Ia memaparkan, Desa Sangatta Utara diproyeksikan sebagai pusat pengembangan perekonomian. Kelurahan Teluk Lingga diarahkan pada pengembangan perikanan air tawar. Desa Swarga Bara difokuskan pada penguatan UMKM batik, sedangkan Desa Singa Gembara dikembangkan sebagai kawasan berbasis potensi kebudayaan.
Namun demikian, Hasdiah mengakui pengembangan tersebut masih terkendala pemenuhan kebutuhan dasar infrastruktur dan sarana penunjang. Berdasarkan laporan yang diterima, sekitar lima RT di Desa Sangatta Utara belum teraliri listrik dan sekitar 20 RT belum terlayani PDAM. Di Desa Singa Gembara, sekitar lima RT belum menikmati akses air bersih dan listrik, sementara di Swarga Bara sekitar tujuh RT mengalami kondisi serupa.
“Setiap RT rata-rata dihuni lebih dari 50 warga. Ironisnya, kita berada di tengah kota tetapi masih ada masyarakat yang belum menikmati listrik dan air bersih,” ungkapnya.
Selain persoalan infrastruktur dasar, pemerintah kecamatan juga menyoroti penataan ruang dan ketertiban umum. Menurut Hasdiah, masih ditemukan pedagang kaki lima (PKL) yang berjualan di badan jalan hingga menutup saluran drainase, sehingga menghambat pembersihan dan berpotensi menimbulkan genangan.
Permasalahan lain yang menjadi perhatian adalah belum meratanya Tempat Pembuangan Sementara (TPS), yang berdampak pada penumpukan sampah di sejumlah titik, termasuk median jalan. Pemerintah kecamatan juga menempatkan penanganan stunting dan keluarga berisiko stunting sebagai prioritas dalam peningkatan kualitas sumber daya manusia.
Di sisi lain, Sangatta Utara juga belum memiliki Ruang Terbuka Hijau (RTH) yang representatif. Hasdiah menyinggung kawasan STQ atau Taman Bersemi yang merupakan aset kecamatan, namun hingga kini belum menunjukkan perkembangan signifikan.
“Dari pihak kecamatan sudah melakukan upaya sesuai kewenangan, namun masih diperlukan dukungan dan tindak lanjut dari instansi terkait,” ujarnya.

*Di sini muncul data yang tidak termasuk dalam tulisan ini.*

/-- A transaction that reaches this package (R360, R364, R367, R368). -/
structure RemoteReq where
  srcPkg : Nat
  srcInc : Nat
  dstInc : Nat
  tag : Nat
  op : RemoteOp
  /-- Baton numbers a carried store names (R364). -/
  carries : List Nat
  /-- The issuing context's hold bound in µs (R364). -/
  hold : Nat
  /-- The issuing gang's identity at the issuer: carried stores of one gang apply in order (R364). -/
  gang : Nat
  crcOk : Bool
  /-- Which use of its tag the request is: a request that is sent again has the number of its first attempt (R368) (log entry 86,
  DEDUCED). -/
  number : Nat
  deriving DecidableEq, Repr, Inhabited

/-- The outcome an answer carries (R228, R364, R367). -/
inductive AnsKind where
  | done (data : List (BitVec 8))
  /-- Performed but for its write, which was dropped at a POISONED page (R354). -/
  | lost (data : List (BitVec 8))
  | refused
  | locked
  | busy
  /-- A negative answer: the transaction failed its check at the destination (R354). -/
  | negative
  deriving DecidableEq, Repr, Inhabited

/-- An answer that reaches this package (R360, R367). `poison` marks the 32-byte sectors of its data, by their place in their
256-byte block (R354). -/
structure RemoteAns where
  srcPkg : Nat
  srcInc : Nat
  dstInc : Nat
  tag : Nat
  ans : AnsKind
  poison : Nat
  crcOk : Bool
  deriving DecidableEq, Repr, Inhabited

/-- A fabric message: the tag of its request, and its payload (R353). -/
structure Msg where
  tag : Nat
  /-- Which use of its tag it is, as a request's (R368). -/
  number : Nat
  srcInc : Nat
  srcPkg : Nat
  dstPkg : Nat
  dstInc : Nat
  seq : Nat
  addr : Nat
  time : Nat
  /-- The message passes its check at the destination (R354). -/
  crcOk : Bool
  deriving DecidableEq, Repr, Inhabited

/-- A carried store whose hold bound passes (R364, R365): held here, or not yet held and known at the issuer. -/
inductive HoldRef where
  | held (id : Nat)
  | unheld (req : Nat)
  deriving DecidableEq, Repr, Inhabited

/-- Where a storage error is found (R383). -/
inductive ErrSite where
  /-- Site 1: pool SRAM: a V register of a lane of a gang, a scratchpad word of a group at a byte offset, a tile word of a group. -/
  | poolV (gang lane reg : Nat) | poolSpad (group off : Nat) | poolZ (group tile row col : Nat)
  /-- Site 2: the read-only L1 of a core, line holding a physical address. -/
  | l1 (core pa : Nat)
  /-- Site 3: L2 data and tags, at a physical address. -/
  | l2 (pa : Nat)
  /-- Site 4: HBM, at a physical address. -/
  | hbm (pa : Nat)
  /-- Site 5: TLB entries of a core's or die's TLB for a page of a context. -/
  | tlb (ctx vpage : Nat)
  /-- Site 6: a page table read by a walker for a gang. -/
  | table (gang : Nat)
  /-- Site 7: lane-set tables, loop stacks, queues, flags of a gang. -/
  | gangState (gang : Nat)
  /-- Site 8: a baton table entry. -/
  | baton (seq : Nat)
  /-- Site 8: a hold queue entry. -/
  | hold (id : Nat)
  /-- No site of R383: every attempt of the next transaction of a die on a die-to-die path fails its check (R21, R354). The hub die is
  number 4. -/
  | dieToDie (die : Nat)
  deriving DecidableEq, Repr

Musrenbang tahun ini mengusung tema “Transformasi Ekonomi Berkelanjutan melalui Penguatan Infrastruktur dan Sumber Daya Manusia yang Berdaya Saing Menuju Kutai Timur Sejahtera”. Forum tersebut menjadi wadah strategis untuk menyelaraskan usulan pembangunan dari desa dan kelurahan dengan prioritas serta kebijakan pemerintah daerah.
Hasdiah menegaskan tidak seluruh usulan dapat direalisasikan sekaligus karena keterbatasan anggaran. Oleh sebab itu, penetapan skala prioritas harus dilakukan secara bijak berdasarkan urgensi dan manfaat terbesar bagi masyarakat.
“Musrenbang diharapkan menghasilkan kesepakatan bersama terkait prioritas pembangunan yang benar-benar dibutuhkan masyarakat, baik di bidang pemerintahan, pembangunan manusia, perekonomian dan sumber daya alam, maupun infrastruktur kewilayahan,” pungkasnya.